Grains Lower for a Second Day on Profit Taking, Higher Dollar

Chuck Shelby, Risk Management Commodities, says grains saw profit taking and technical selling across the complex and also reacted to the strength in the dollar.

Grains end lower for a second day, while livestock rally.

Chuck Shelby, Risk Management Commodities, says grains saw technical selling across the complex and also reacted to the strength in the dollar.

Corn and soybeans had a strong rally last week post-election and reached the top end of recent trading ranges.

When prices could not take out chart resistance funds took profits, but there was also a pick up in farmer selling at those levels especially with the last bushels from the 2024 harvest coming to market.

The collapse in soybean oil also weighed on the bean complex as bean oil followed the break in palm oil but the market also reacted negatively to Trump’s EPA Administrator pick Lee Zeldin who was not a biofuels supporter when he served in Congress

Favorable weather and fast planting in South America is also a headwind for soybeans and overriding strong demand.

Earlier today, USDA reported weekly soybean export inspections totaled 2.28 MMT or 83.7 million bu. during the week ended Nov. 7.

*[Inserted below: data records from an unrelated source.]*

-- ==== Sys2Proof/Tests/Slice0.lean ====
section
/-! SUPPORT. Tests: words decoded from the spec's encodings, ill-formed terms, one-step vectors of 95_test_vectors.md (each named
in its comment), and for every statement with hypotheses a witness that meets them all together. -/

namespace Sys2Proof.Tests

open Sys2Proof.Machine

set_option Elab.async false

/-! ### Helpers -/

/-- A state with these bytes in SMALL, in a parse that awaits data. -/
def holding (bs : List Byte) : State :=
  { State.reset with
    small := Memory.writeSpan [] 0 bs, smallLen := bs.length, phase := .parse, pstate := .awaitingData }

/-- The same, with the closing delimiter to come. -/
def closing (bs : List Byte) : State :=
  { holding bs with ports := { State.reset.ports with serialReceive := [.byte 0xC0] } }

/-- A parse in a parser state with these inputs to come. -/
def parsing (st : PState) (xs : List SerialInput) : State :=
  { State.reset with phase := .parse, pstate := st, ports := { State.reset.ports with serialReceive := xs } }

/-- A state whose radio will answer these bytes. -/
def radioHas (d : List Byte) : State := { State.reset with ports := { State.reset.ports with radioReceive := [d] } }

/-- A state whose radio will answer a reset like this. -/
def resetAnswer (ok : Bool) : State := { State.reset with ports := { State.reset.ports with radioReset := [ok] } }

/-- The polls' answers scripted. -/
def polled (p : Nat) (d : List Byte) (q : Nat) (ph : Phase) : State :=
  { State.reset with
    phase := ph, ports := { State.reset.ports with radioPeek := [p], radioReceive := [d], serialPeek := [q] } }

/-- The same state under a smaller BIG. -/
def withBig (n : Nat) (s : State) : State := { s with cfg := { s.cfg with bigCap := n } }

/-- The same state under the other choices of ERR_CLEAR and EMPTY_FRAME_ACTION. -/
def otherChoices (s : State) : State := { s with cfg := { s.cfg with errClear := .never, emptyFrameAction := .report } }

/-- Configuration B of 95_test_vectors.md. -/
def configB (d : List Byte) : State :=
  { radioHas d with cfg := { Config.testA with maxPayload := 32, smallCap := 32, bigCap := 60 } }

/-- Whether an outcome is a next state. -/
def goesOn : Result → Bool
  | .next _ => true
  | .fault _ => false
  | .refused _ => false

/-- A field of the next state. -/
def field {α : Type} (f : State → α) : Result → Option α
  | .next s => some (f s)
  | .fault _ => none
  | .refused _ => none

/-- What a next state's trace says. -/
def traceOf (r : Result) : Option (List Event) := field State.trace r

theorem exists_next {r : Result} (h : goesOn r = true) : ∃ t, r = .next t := by
  cases r with
  | next t => exact ⟨t, rfl⟩
  | fault e => cases h
  | refused e => cases h

/-- Where a next state's parser state is known, there is a next state with that parser state. -/
theorem exists_pstate_ne {r : Result} {v w : PState} (h : field State.pstate r = some v) (hw : v ≠ w) :
    ∃ t, r = .next t ∧ t.pstate ≠ w := by
  cases r with
  | next t => exact ⟨t, rfl, by rw [Option.some.inj h]; exact hw⟩
  | fault e => cases h
  | refused e => cases h

/-- Where an outcome's new events are just one event, there is a next state and the event is new in it. -/
theorem exists_event {r : Result} {s : State} {e : Event} (h : field (newEvents s) r = some [e]) :
    ∃ t, r = .next t ∧ e ∈ newEvents s t := by
  cases r with
  | next t => exact ⟨t, rfl, by rw [Option.some.inj h]; exact List.mem_singleton.2 rfl⟩
  | fault e => cases h
  | refused e => cases h

/-- `C0 20 00 x 14 03 F0`, the beginning of every diagnostic frame in configuration A (95_test_vectors.md 3.5). -/
def dgHead : List Byte := [0xC0, 0x20] ++ List.replicate 14 0x00 ++ [0x03, 0xF0]

/-! ### Decoding: one word an operation, its bits written out from R67, R69 and R70 -/

theorem test_decode_data_flex : decode (.command 0b11110000#8) = .ok (.dataFlex 3 1) := by decide
theorem test_decode_data_noflag : decode (.command 0b01000000#8) = .ok (.dataNoflag 1 0) := by decide
theorem test_decode_reset : decode (.command 0b00001111#8) = .ok (.reset 0x0) := by decide
theorem test_decode_unknown_1 : decode (.command 0b00010001#8) = .ok (.unknown1 0x1) := by decide
theorem test_decode_unknown_2 : decode (.command 0b00100010#8) = .ok (.unknown2 0x2) := by decide
theorem test_decode_unknown_3 : decode (.command 0b00000011#8) = .ok (.unknown3 0x0) := by decide
theorem test_decode_unknown_4 : decode (.command 0b10000100#8) = .ok (.unknown4 0x8) := by decide
theorem test_decode_unknown_5 : decode (.command 0b11110101#8) = .ok (.unknown5 0xF) := by decide
theorem test_decode_unknown_6 : decode (.command 0b00000110#8) = .ok (.unknown6 0x0) := by decide
theorem test_decode_unknown_7 : decode (.command 0b01100111#8) = .ok (.unknown7 0x6) := by decide
theorem test_decode_unknown_8 : decode (.command 0b00001000#8) = .ok (.unknown8 0x0) := by decide
theorem test_decode_unknown_9 : decode (.command 0b10111001#8) = .ok (.unknown9 0xB) := by decide
theorem test_decode_unknown_a : decode (.command 0b00101010#8) = .ok (.unknownA 0x2) := by decide
theorem test_decode_unknown_b : decode (.command 0b11011011#8) = .ok (.unknownB 0xD) := by decide
theorem test_decode_unknown_c : decode (.command 0b00001100#8) = .ok (.unknownC 0x0) := by decide
theorem test_decode_unknown_d : decode (.command 0b11011101#8) = .ok (.unknownD 0xD) := by decide
theorem test_decode_unknown_e : decode (.command 0b00001110#8) = .ok (.unknownE 0x0) := by decide
theorem test_decode_afd_fend : decode (.parser .awaitingFirstDelimiter (.byte 0b11000000#8)) = .ok .afdFend := by decide
theorem test_decode_afd_skip : decode (.parser .awaitingFirstDelimiter (.byte 0b11011011#8)) = .ok (.afdSkip 0xDB) := by decide
theorem test_decode_ad_fend : decode (.parser .awaitingData (.byte 0b11000000#8)) = .ok .adFend := by decide
theorem test_decode_ad_fesc : decode (.parser .awaitingData (.byte 0b11011011#8)) = .ok .adFesc := by decide
theorem test_decode_ad_data : decode (.parser .awaitingData (.byte 0b11011100#8)) = .ok (.adData 0xDC) := by decide
theorem test_decode_esc_tfend : decode (.parser .escaped (.byte 0b11011100#8)) = .ok .escTfend := by decide
theorem test_decode_esc_tfesc : decode (.parser .escaped (.byte 0b11011101#8)) = .ok .escTfesc := by decide
theorem test_decode_esc_bad : decode (.parser .escaped (.byte 0b11000000#8)) = .ok (.escBad 0xC0) := by decide
theorem test_decode_parse_timeout : decode (.parser .awaitingData .tick) = .ok .parseTimeout := by decide
theorem test_decode_stuff_fend : decode (.stuffer 0b11000000#8) = .ok .stuffFend := by decide
theorem test_decode_stuff_fesc : decode (.stuffer 0b11011011#8) = .ok .stuffFesc := by decide
theorem test_decode_stuff_lit : decode (.stuffer 0b11011100#8) = .ok (.stuffLit 0xDC) := by decide
/-- R181: nothing is read after a terminal state. -/
theorem test_decode_terminal :
    decode (.parser .timeout .tick) = .error (.terminalState .timeout) ∧
    decode (.parser .overflow (.byte 0x41)) = .error (.terminalState .overflow) ∧
    decode (.parser .done (.byte 0xC0)) = .error (.terminalState .done) := by decide
/-- The internal operations of R77 have no bit encoding. -/
theorem test_encode_internal :
    encode (.crcUpdate []) = none ∧ encode .pollRadio = none ∧ encode (.relay 1) = none ∧ encode .pollSerial = none ∧
    encode .parseStart = none ∧ encode (.diag []) = none ∧ encode .dispatch = none ∧ encode .emptyFrame = none := by decide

Basis levels have been strong for corn and soybeans and bull spreads are working which Shelby says is an indication of strong demand, especially for corn.

Wheat made new lows for the move with technical selling as support areas were taken out, the higher dollar and improved weather in the U.S. and Black Sea.

Cattle futures extended gains after reversals and selling exhaustion on Monday, plus lower corn prices.

Shelby says cattle futures look like they will hold Monday’s lows but he doesn’t expect much upside because seasonally the Thanksgiving holiday meat demand shifts over to turkey and ham.

Lean hog futures made new contract highs as the funds, who are already record long, continue to buy and cash has had a contra seasonal move higher.

However, June hogs are near $100 and so Shelby says producers should be looking at these levels to hedge.